(The problem):
All records are to be printed again exactly as they appear.

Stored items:

▬▬▬▬▬▬

-- ==== Sys2Proof/Laws/Cores.lean ====
section
/-!
SUPPORT. One lemma per shared operation: the operations that leave every core as it was.
-/
set_option linter.unusedSimpArgs false
set_option linter.unusedVariables false
namespace Sys2Proof.Machine
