/-! ### Errors, self-test and repair -/

/-- An error queue of 64 records from number 5 on. -/
theorem witness_error_queue_bounded :
    let e : Errors := { erqhead := 5, erqtail := 68 }
    (e.erqtail - e.erqhead).toNat ≤ 64 := by decide +kernel
/-- The cores named are in service. -/
def serving (l : List Nat) : State := { repair := { pst := l.map (fun c => (c, .inService)) }, start := { st := .running, complete := true, mgcAt := 5 } }
theorem witness_error_events_c0 :
    let t : Nat := 20; let d : Nat := 15; let s : State := { err := { signalDue := some 15 } }
    s.err.signalDue = some d ∧ d ≤ max s.bclk t := by decide +kernel
theorem witness_error_events_c1 :
    let t : Nat := 20; let n : Nat := 0; let cause : Nat := 0x03; let c : Instr := (.handlerWatchdog 20); let s : State := (serving [1, 2])
    s.err.fatal = false ∧
    (c, cause) ∈ [(Instr.handlerWatchdog t, 0x03), (.safeStateEntry t (some .mgcMemory), 0x01), (.safeStateEntry t (some .aggregator), 0x02), (.safeStateEntry t (some (.repairAction n)), 0x04), (.safeStateEntry t (some .ledger), 0x05), (.safeStateEntry t (some (.router n)), 0x06)] := by decide +kernel
theorem witness_error_events_c2 :
    let t : Nat := 20; let c : Instr := (.handlerWatchdog 20); let s : State := { err := { fatal := true } }
    s.err.fatal = true ∧ (c = .handlerWatchdog t ∨ ∃ k, c = .safeStateEntry t (some k)) := ⟨rfl, Or.inl rfl⟩
theorem witness_error_events_c3 :
    let t : Nat := 3000; let f : Nat := 50; let s : State := { onCore running with err := { fatal := true, fatalAt := some 50 } }
    s.err.fatalAt = some f ∧ s.err.frozen = false ∧ f + 2000 ≤ max s.bclk t := by decide +kernel
/-- Core 1 is due for a cross-check in the repair slot of cycle 1; the pair of a run that differed in slot 0 waits for its repeat. -/
def checking (l : List XcRun) : State :=
  inRepairSlot { serving [1, 20, 40] with fix := { cycle := 1 }, err := { xcDue := [1, 2, 3], xcPend := l }, objVals := [(okey 0x2A01 1, some 1)] }
theorem witness_error_events_2_c4 :
    let t : Nat := 20; let a : Nat := 1; let b : Nat := 20; let s : State := (checking []); let s0 := s.atB t
    s.runsAt t ∧ s0.xcMay a b = true := by decide +kernel
theorem witness_error_events_2_c5 :
    let t : Nat := 20; let a : Nat := 1; let b : Nat := 20; let s : State := (checking []); let s0 := s.atB t
    s.runsAt t ∧ s0.xcMay a b = true := by decide +kernel
theorem witness_error_events_2_c6 :
    let t : Nat := 20; let a : Nat := 1; let b : Nat := 20; let third : Nat := 40; let r : XcRun := ⟨1, 20, 7, 0⟩
    let s : State := (checking [⟨1, 20, 7, 0⟩]); let s0 := s.atB t
    s.runsAt t ∧ s0.xcThird a b third = some r := by decide +kernel
theorem witness_error_events_2_c7 :
    let t : Nat := 20; let dpa : Nat := 0x7000; let s : State := (inRepairSlot { err := { reread := [0x3000, 0x7000] } })
    s.runsAt t ∧ s.err.reread.contains dpa = true ∧ (s.atB t).inRsv = true := by decide +kernel
def copying2 : Bench := { core := 1, sub := some 2, copying := true }
theorem witness_self_test_events_c0 :
    let t : Nat := 20; let r : Nat := 2; let b : Bench := copying2
    let s : State := (inRepairSlot { serving [1] with repair := { bench := some copying2 } }); let s0 := s.atB t; let touch := [b.core, r]
    s.runsAt t ∧ s.repair.bench = some b ∧ b.sub = some r ∧ s0.copyBegun b = true ∧ b.copied = false ∧ s0.mayRepair .benchCopy touch = true := by decide +kernel
theorem witness_self_test_events_c1 :
    let c : Nat := 1; let s : State := (serving [1, 2])
    c < 144 ∧ (s.pstate c = .inService ∨ s.pstate c = .benching) := by decide +kernel
def testing5 : State := { serving [1, 2] with repair := { pst := [(5, .testing), (6, .inService)], pend := [4] } }
theorem witness_self_test_events_2_c2 :
    let c : Nat := 5; let s : State := testing5
    c < 144 ∧ s.pstate c = .testing ∧ s.start.complete = true := by decide +kernel
theorem witness_self_test_events_2_c3 :
    let t : Nat := 20; let c : Nat := 1; let s : State := (inRepairSlot { serving [1] with err := { xcBist := [1] } }); let s0 := s.atB t
    s.err.xcBist.contains c = true ∧ s.pstate c = .inService ∧ s0.mayRepair .crossCheck [c] = true := by decide +kernel
/-- Core 1 between the tests of its units. -/
def unitTests (done : Nat) : State :=
  inRepairSlot { serving [1] with objVals := [(okey 0x8000 1, some 1)], repair := { pst := [(1, .inService)], mbUnits := [(1, done)] } }
theorem witness_self_test_events_3 :
    let t : Nat := 20; let c : Nat := 1; let v : Nat := 7; let s : State := (unitTests (2 ^ 112 - 1 - 128)); let s0 := s.atB t
    s.runsAt t ∧ s.obj 0x8000 1 ≠ 0 ∧ c < 144 ∧ v < 112 ∧ s.pstate c = .inService ∧ (s.core c).tileTestable v = true ∧
    s0.mayRepair .unitTest (unitTouch c) = true := by decide +kernel
/-- One entry is being blown, or a security version. -/
def blowEntry : Blow := { svn := none, since := 10, n := 1 }
def blowSvn : Blow := { svn := some 3, since := 10, n := 3 }
theorem witness_self_test_events_4_c5 :
    let t : Nat := 640010; let k : Nat := 1; let e : Nat := 99; let b : Blow := blowEntry
    let s : State := { repair := { pend := [99], used := [0], blow := some blowEntry } }
    s.repair.blow = some b ∧ b.svn = none ∧ b.since + b.n * 640000 ≤ max s.bclk t ∧ s.repair.pend = [e] ∧ s.repair.slotFree = some k := by decide +kernel
theorem witness_self_test_events_4_c6 :
    let t : Nat := 1920010; let v : Nat := 3; let b : Blow := blowSvn; let s : State := { repair := { blow := some blowSvn } }
    s.repair.blow = some b ∧ b.svn = some v ∧ b.since + b.n * 640000 ≤ max s.bclk t := by decide +kernel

▬▬▬▬▬▬

(Final answer):
-- ==== Sys2Proof/Laws/Cores.lean ====
section
/-!
SUPPORT. One lemma per shared operation: the operations that leave every core as it was.
-/
set_option linter.unusedSimpArgs false
set_option linter.unusedVariables false
namespace Sys2Proof.Machine
/-! ### Errors, self-test and repair -/

/-- An error queue of 64 records from number 5 on. -/
theorem witness_error_queue_bounded :
    let e : Errors := { erqhead := 5, erqtail := 68 }
    (e.erqtail - e.erqhead).toNat ≤ 64 := by decide +kernel
/-- The cores named are in service. -/
def serving (l : List Nat) : State := { repair := { pst := l.map (fun c => (c, .inService)) }, start := { st := .running, complete := true, mgcAt := 5 } }
theorem witness_error_events_c0 :
    let t : Nat := 20; let d : Nat := 15; let s : State := { err := { signalDue := some 15 } }
    s.err.signalDue = some d ∧ d ≤ max s.bclk t := by decide +kernel
theorem witness_error_events_c1 :
    let t : Nat := 20; let n : Nat := 0; let cause : Nat := 0x03; let c : Instr := (.handlerWatchdog 20); let s : State := (serving [1, 2])
    s.err.fatal = false ∧
    (c, cause) ∈ [(Instr.handlerWatchdog t, 0x03), (.safeStateEntry t (some .mgcMemory), 0x01), (.safeStateEntry t (some .aggregator), 0x02), (.safeStateEntry t (some (.repairAction n)), 0x04), (.safeStateEntry t (some .ledger), 0x05), (.safeStateEntry t (some (.router n)), 0x06)] := by decide +kernel
theorem witness_error_events_c2 :
    let t : Nat := 20; let c : Instr := (.handlerWatchdog 20); let s : State := { err := { fatal := true } }
    s.err.fatal = true ∧ (c = .handlerWatchdog t ∨ ∃ k, c = .safeStateEntry t (some k)) := ⟨rfl, Or.inl rfl⟩
theorem witness_error_events_c3 :
    let t : Nat := 3000; let f : Nat := 50; let s : State := { onCore running with err := { fatal := true, fatalAt := some 50 } }
    s.err.fatalAt = some f ∧ s.err.frozen = false ∧ f + 2000 ≤ max s.bclk t := by decide +kernel
/-- Core 1 is due for a cross-check in the repair slot of cycle 1; the pair of a run that differed in slot 0 waits for its repeat. -/
def checking (l : List XcRun) : State :=
  inRepairSlot { serving [1, 20, 40] with fix := { cycle := 1 }, err := { xcDue := [1, 2, 3], xcPend := l }, objVals := [(okey 0x2A01 1, some 1)] }
theorem witness_error_events_2_c4 :
    let t : Nat := 20; let a : Nat := 1; let b : Nat := 20; let s : State := (checking []); let s0 := s.atB t
    s.runsAt t ∧ s0.xcMay a b = true := by decide +kernel
theorem witness_error_events_2_c5 :
    let t : Nat := 20; let a : Nat := 1; let b : Nat := 20; let s : State := (checking []); let s0 := s.atB t
    s.runsAt t ∧ s0.xcMay a b = true := by decide +kernel
theorem witness_error_events_2_c6 :
    let t : Nat := 20; let a : Nat := 1; let b : Nat := 20; let third : Nat := 40; let r : XcRun := ⟨1, 20, 7, 0⟩
    let s : State := (checking [⟨1, 20, 7, 0⟩]); let s0 := s.atB t
    s.runsAt t ∧ s0.xcThird a b third = some r := by decide +kernel
theorem witness_error_events_2_c7 :
    let t : Nat := 20; let dpa : Nat := 0x7000; let s : State := (inRepairSlot { err := { reread := [0x3000, 0x7000] } })
    s.runsAt t ∧ s.err.reread.contains dpa = true ∧ (s.atB t).inRsv = true := by decide +kernel
def copying2 : Bench := { core := 1, sub := some 2, copying := true }
theorem witness_self_test_events_c0 :
    let t : Nat := 20; let r : Nat := 2; let b : Bench := copying2
    let s : State := (inRepairSlot { serving [1] with repair := { bench := some copying2 } }); let s0 := s.atB t; let touch := [b.core, r]
    s.runsAt t ∧ s.repair.bench = some b ∧ b.sub = some r ∧ s0.copyBegun b = true ∧ b.copied = false ∧ s0.mayRepair .benchCopy touch = true := by decide +kernel
theorem witness_self_test_events_c1 :
    let c : Nat := 1; let s : State := (serving [1, 2])
    c < 144 ∧ (s.pstate c = .inService ∨ s.pstate c = .benching) := by decide +kernel
def testing5 : State := { serving [1, 2] with repair := { pst := [(5, .testing), (6, .inService)], pend := [4] } }
theorem witness_self_test_events_2_c2 :
    let c : Nat := 5; let s : State := testing5
    c < 144 ∧ s.pstate c = .testing ∧ s.start.complete = true := by decide +kernel
theorem witness_self_test_events_2_c3 :
    let t : Nat := 20; let c : Nat := 1; let s : State := (inRepairSlot { serving [1] with err := { xcBist := [1] } }); let s0 := s.atB t
    s.err.xcBist.contains c = true ∧ s.pstate c = .inService ∧ s0.mayRepair .crossCheck [c] = true := by decide +kernel
/-- Core 1 between the tests of its units. -/
def unitTests (done : Nat) : State :=
  inRepairSlot { serving [1] with objVals := [(okey 0x8000 1, some 1)], repair := { pst := [(1, .inService)], mbUnits := [(1, done)] } }
theorem witness_self_test_events_3 :
    let t : Nat := 20; let c : Nat := 1; let v : Nat := 7; let s : State := (unitTests (2 ^ 112 - 1 - 128)); let s0 := s.atB t
    s.runsAt t ∧ s.obj 0x8000 1 ≠ 0 ∧ c < 144 ∧ v < 112 ∧ s.pstate c = .inService ∧ (s.core c).tileTestable v = true ∧
    s0.mayRepair .unitTest (unitTouch c) = true := by decide +kernel
/-- One entry is being blown, or a security version. -/
def blowEntry : Blow := { svn := none, since := 10, n := 1 }
def blowSvn : Blow := { svn := some 3, since := 10, n := 3 }
theorem witness_self_test_events_4_c5 :
    let t : Nat := 640010; let k : Nat := 1; let e : Nat := 99; let b : Blow := blowEntry
    let s : State := { repair := { pend := [99], used := [0], blow := some blowEntry } }
    s.repair.blow = some b ∧ b.svn = none ∧ b.since + b.n * 640000 ≤ max s.bclk t ∧ s.repair.pend = [e] ∧ s.repair.slotFree = some k := by decide +kernel
theorem witness_self_test_events_4_c6 :
    let t : Nat := 1920010; let v : Nat := 3; let b : Blow := blowSvn; let s : State := { repair := { blow := some blowSvn } }
    s.repair.blow = some b ∧ b.svn = some v ∧ b.since + b.n * 640000 ≤ max s.bclk t := by decide +kernel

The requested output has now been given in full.